1. Unfavorable disks? All 4 of mine played flawlessly – on a $60 player.
2. Awful sound and narrate? Mine looked and sounded astronomical (although only on basic stereo TV) .
3. Paper impress on aid cheap? Yep. Pulled it off and threw it away. So? Some other expensive DVD’s I’ve bought came the same contrivance.
4. Missing rat scene? Mine had it. A particular reviewer gave a 1-star rating based on a “missing” rat scene.
5. No commentary or deleted scenes? Nope. Some people seemed surprised (after they bought it) . If you can’t read an advertisement (or cheap paper mark) BEFORE you choose something, perhaps you should not be trusted with a credit card.
Truthfully, commentaries are over-rated in general, although I like them. The spot is that the commentor is constrained by time as the movie plays along – should he only execute short 5-second comments about certain and insignificant things (“this is where the head explodes”), or a 2-minute oration about some specific point while the movie leaves him leisurely?
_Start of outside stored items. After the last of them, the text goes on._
/-- SERVICE is entered at once from a mode with the engine held (R433). -/
theorem reqService_held {s : State} (hb : s.sys.busy = none) (ht : s.err.testBusy = false) (hm : s.sys.mode = .recovery) (hl : lcNow s ≠ 3)
    (hc : ¬ (s.sys.straps.twinEn = true ∧ s.twin.hold = true)) (hp : s.eng.phase = .held) :
    reqService s = { s with sys := { s.sys with mode := .service, modeHold := true, busy := none, ramped := false, modeRes := 1 } } := by
  have hr : running s = false := by simp [running, hm]
  have hok : ((running s || s.sys.mode == .recovery) && lcNow s != 3 && !(isTwin s && s.twin.hold)) = true := by
    simpa [hr, hm, hl, isTwin, imp_iff_not_or] using hc
  rw [reqService, hok, modeRequest_stopped hb ht hr]
  simp [modeEnter, engReset_held hp]

/-- What a request for mode `m` gives, allowed under `p` (R432, R433). -/
theorem modeRequest_gives {i : Instr} {s : State} {m : Mode} {ok : Bool} {p : Prop} (ht : s.err.testBusy = false)
    (he : exec i s = done (modeRequest m ok s)) (hp : ok = true ↔ p) :
    (s.sys.busy ≠ none → Gives i s (modeResult 3 s)) ∧ (s.sys.busy = none → ¬ p → Gives i s (modeResult 2 s)) ∧
    (s.sys.busy = none → p → (s.sys.mode = .live ∨ s.sys.mode = .shadow) → sps s ≠ 0 →
      Gives i s { s with sys := { s.sys with busy := some m, ramped := false, modeRes := 0 } }) := by
  refine ⟨fun hb => ?_, fun hb hn => ?_, fun hb hy hr hs => ?_⟩
  · exact gives_done he (modeRequest_busy hb m ok)
  · have hok : ok = false := Bool.eq_false_iff.mpr (mt hp.mp hn)
    exact gives_done he (hok ▸ modeRequest_refused hb m)
  · exact gives_done he (hp.mpr hy ▸ modeRequest_running hb ht ((running_iff s).mpr hr) hs m)

/-! ### REQ_RUN -/

theorem reqRun_busy {s : State} (h : s.sys.busy ≠ none) : reqRun s = modeResult 3 s :=
  if_pos (Option.isSome_iff_ne_none.mpr h)

theorem reqRun_refused {s : State} (h : s.sys.busy = none) (hm : s.sys.mode ≠ .recovery ∨ 1 < lcNow s) : reqRun s = modeResult 2 s := by
  simp [reqRun, h, hm]

theorem reqRun_booted {s : State} (h : s.sys.busy = none) (ht : s.err.testBusy = false) (hm : s.sys.mode = .recovery) (hl : lcNow s ≤ 1)
    (hf : s.sys.fw = true) (hi : s.eng.img ≠ none) (hb : s.eng.imgBad = false) :
    reqRun s = { s with sys := { s.sys with
      busy := some (runMode s), modeRes := 0, wait := .none, step := 4, modeHold := false, bootHold := false } } := by
  simp [reqRun, h, testAbort_idle ht, hm, Nat.not_lt.mpr hl, hf, Option.isSome_iff_ne_none.mpr hi, hb]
The documentaries on the bonus disk allow as powerful time per subject as needed (more or less) .
6. One “reviewer” said nothing about the movies or DVDs themselves but instead went off on a diatribe about how full-screen movies are in fact some kind of rip off due to “widescreen only” TV’s in the next few years. Apparently (I’m inferring) this will cause (gasp!) gloomy bars at the side of the hide rather than top. OK…
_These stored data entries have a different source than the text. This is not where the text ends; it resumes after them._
-- ==== Sys2Proof/Decode.lean ====
section
/-! DEFINITION. From words to instructions (02 R16 to R40), and from instructions back to words. -/

namespace Sys2Proof

/-- The field of `len` bits of a word whose lowest bit is `lo` (00 R2). -/
def fld (w : Word) (lo len : Nat) : BitVec len := w.extractLsb' lo len

/-- The reserved bits of a word, those of a mask, are zero (02 R40). -/
def resv (w m : Word) : Bool := w &&& m == 0#32

/-- The header fields of a first word (02 Table 2-1). -/
def hdrOf (w : Word) : Hdr := ⟨fld w 29 2, fld w 28 1 == 1⟩

/-- The instruction of the shared subset that two words spell, before its field checks (02 R33, Table 2-7). -/
def decodeShared (w0 w1 : Word) : Option Instr :=
  let h := hdrOf w0
  match (fld w0 21 7).toNat with
  | 0x00 =>
    if resv w0 0x1FFFFF#32 then
      some (.nop h)
    else none
  | 0x01 =>
    some (.wait h (fld w0 0 21))
  | 0x02 =>
    some (.j h (fld w0 0 21))
  | 0x03 =>
    some (.call h (fld w0 0 21))
  | 0x04 =>
    if resv w0 0x1FFFFF#32 then
      some (.ret h)
    else none
  | 0x05 =>
    some (.loop h (fld w0 19 2) (fld w0 14 5) (fld w0 0 14))
  | 0x06 =>
    if resv w0 0x7C000#32 then
      some (.loopi h (fld w0 19 2) (fld w0 0 14) (fld w1 0 32))
    else none
  | 0x07 =>
    if resv w0 0x3F#32 then
      some (.align h (fld w0 19 2) (fld w0 11 8) (fld w0 6 5) (fld w1 0 32))
    else none
  | 0x08 =>
    if resv w0 0x1FFFFF#32 then
      some (.relax h)
    else none
  | 0x09 =>
    if resv w0 0x1FFF#32 then
      some (.bar h (fld w0 18 3) (fld w0 13 5))
    else none
  | 0x0A =>
    some (.movi h (fld w0 16 5) (fld w0 0 16))
  | 0x0B =>
    if resv w0 0xFFFF#32 then
      some (.movw h (fld w0 16 5) (fld w1 0 32))
    else none
  | 0x0C =>
    if resv w0 0xFFFF#32 then
      some (.movh h (fld w0 16 5) (fld w1 0 32))
    else none
  | 0x0D =>
    some (.addi h (fld w0 16 5) (fld w0 11 5) (fld w0 0 11))
  | 0x0E =>
    if fld w0 0 3 == 0 then
      some (.add h (fld w0 16 5) (fld w0 11 5) (fld w0 6 5) (fld w0 3 3))
    else if fld w0 0 3 == 1 then
      some (.sub h (fld w0 16 5) (fld w0 11 5) (fld w0 6 5) (fld w0 3 3))
    else if fld w0 0 3 == 2 then
      some (.and_ h (fld w0 16 5) (fld w0 11 5) (fld w0 6 5) (fld w0 3 3))
    else if fld w0 0 3 == 3 then
      some (.or_ h (fld w0 16 5) (fld w0 11 5) (fld w0 6 5) (fld w0 3 3))
    else if fld w0 0 3 == 4 then
      some (.xor_ h (fld w0 16 5) (fld w0 11 5) (fld w0 6 5) (fld w0 3 3))
    else if fld w0 0 3 == 5 then
      some (.shl h (fld w0 16 5) (fld w0 11 5) (fld w0 6 5) (fld w0 3 3))
    else if fld w0 0 3 == 6 then
      some (.shr h (fld w0 16 5) (fld w0 11 5) (fld w0 6 5) (fld w0 3 3))
    else if fld w0 0 3 == 7 then
      some (.sar h (fld w0 16 5) (fld w0 11 5) (fld w0 6 5) (fld w0 3 3))
    else none
  | 0x0F =>
    if fld w0 8 3 == 0 then
      some (.andi h (fld w0 16 5) (fld w0 11 5) (fld w0 0 8))
    else if fld w0 8 3 == 1 then
      some (.ori h (fld w0 16 5) (fld w0 11 5) (fld w0 0 8))
    else if fld w0 8 3 == 2 then
      some (.xori h (fld w0 16 5) (fld w0 11 5) (fld w0 0 8))
    else if fld w0 8 3 == 3 then
      some (.shli h (fld w0 16 5) (fld w0 11 5) (fld w0 0 8))
    else if fld w0 8 3 == 4 then
      some (.shri h (fld w0 16 5) (fld w0 11 5) (fld w0 0 8))
    else if fld w0 8 3 == 5 then
      some (.sari h (fld w0 16 5) (fld w0 11 5) (fld w0 0 8))
    else none
  | 0x10 =>
    if resv w0 0x1F#32 then
      some (.pcmp h (fld w0 18 3) (fld w0 13 5) (fld w0 8 5) (fld w0 5 3))
    else none
  | 0x11 =>
    some (.pcmpi h (fld w0 18 3) (fld w0 13 5) (fld w0 10 3) (fld w0 0 10))
  | 0x12 =>
    if fld w0 10 2 == 0 && resv w0 0x3FF#32 then
      some (.pand h (fld w0 18 3) (fld w0 15 3) (fld w0 12 3))
    else if fld w0 10 2 == 1 && resv w0 0x3FF#32 then
      some (.por h (fld w0 18 3) (fld w0 15 3) (fld w0 12 3))
    else if fld w0 10 2 == 2 && resv w0 0x3FF#32 then
      some (.pxor h (fld w0 18 3) (fld w0 15 3) (fld w0 12 3))
    else if fld w0 10 2 == 3 && resv w0 0x3FF#32 then
      some (.pandn h (fld w0 18 3) (fld w0 15 3) (fld w0 12 3))
    else none
  | 0x13 =>
    if fld w0 0 3 == 0 then
      some (.sel h (fld w0 16 5) (fld w0 11 5) (fld w0 6 5) (fld w0 3 3))
    else none
  | 0x14 =>
    if resv w0 0xF#32 then
      some (.mfs h (fld w0 16 5) (fld w0 4 12))
    else none
  | 0x15 =>
    if resv w0 0xF#32 then
      some (.mts h (fld w0 16 5) (fld w0 4 12))
    else none
  | 0x16 =>
    if resv w0 0x3#32 then
      some (.fence h (fld w0 5 16) (fld w0 2 3))
    else none
  | 0x17 =>
    if resv w0 0x3#32 then
      some (.drain h (fld w0 5 16) (fld w0 2 3))
    else none
  | 0x18 =>
    if fld w0 10 1 == 0 && resv w0 0x3FF#32 then
      some (.waitany h (fld w0 16 5) (fld w0 11 5))
    else if fld w0 10 1 == 1 && resv w0 0x3FF#32 then
      some (.waitall h (fld w0 16 5) (fld w0 11 5))
    else none
  | 0x19 =>
    if resv w0 0x1FFF#32 then
      some (.ffrdy h (fld w0 18 3) (fld w0 13 5))
    else none
  | 0x1A =>
    if resv w0 0x1FF#32 then
      some (.waittl h (fld w0 19 2) (fld w0 14 5) (fld w0 9 5))
    else none
  | 0x1B =>
    if resv w0 0x7FF#32 then
      some (.tlrdy h (fld w0 18 3) (fld w0 16 2) (fld w0 11 5))
    else none
  | 0x1C =>
    if resv w0 0x1FFFFF#32 then
      some (.end_ h)
    else none
  | 0x1D =>
    some (.trap h (fld w0 0 21))
  | 0x1E =>
    some (.brk h (fld w0 0 21))
  | 0x1F =>
    if fld w0 20 1 == 0 && resv w0 0xFFFF#32 then
      some (.chkP h (fld w0 17 3) (fld w0 16 1))
    else if fld w0 20 1 == 1 && resv w0 0xF0000#32 then
      some (.chkF h (fld w0 0 16))
    else none
  | _ => none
7. Another “reviewer” who has not actually seen the DVD’s wrote about having to return them because he bought the full-screen version by mistake, not shiny there was a wide-screen version. Hmmm. It has “widescreen” or “bulky conceal” in the title, too.
8. Another “reviewer” complained that he likes full-screen formats because he has a 4:3 TV and apparently the bars on widescreen versions are annoying. Did you know that if you had a widescreen TV, you would have plastic TV at the top and bottom instead of sunless bars and glass? This one made no sense, but he was from France, so OK:-)
9. The one guy I CAN record to claimed this space was a rip-off because he only wanted ROTLA and understanding the other movies were dreadful. I would not call it a rip off – you don’t have to seize it, dude – but I, too, was only alive to in ROTLA, but figured the bonus material would be generous enough to warrant the other disks. Impartial barely. ROTLA is first-rate. TOD is almost unwatchable due to the character of the slight kid. I concept LC was marginal, saved only because it had Nazi’s again.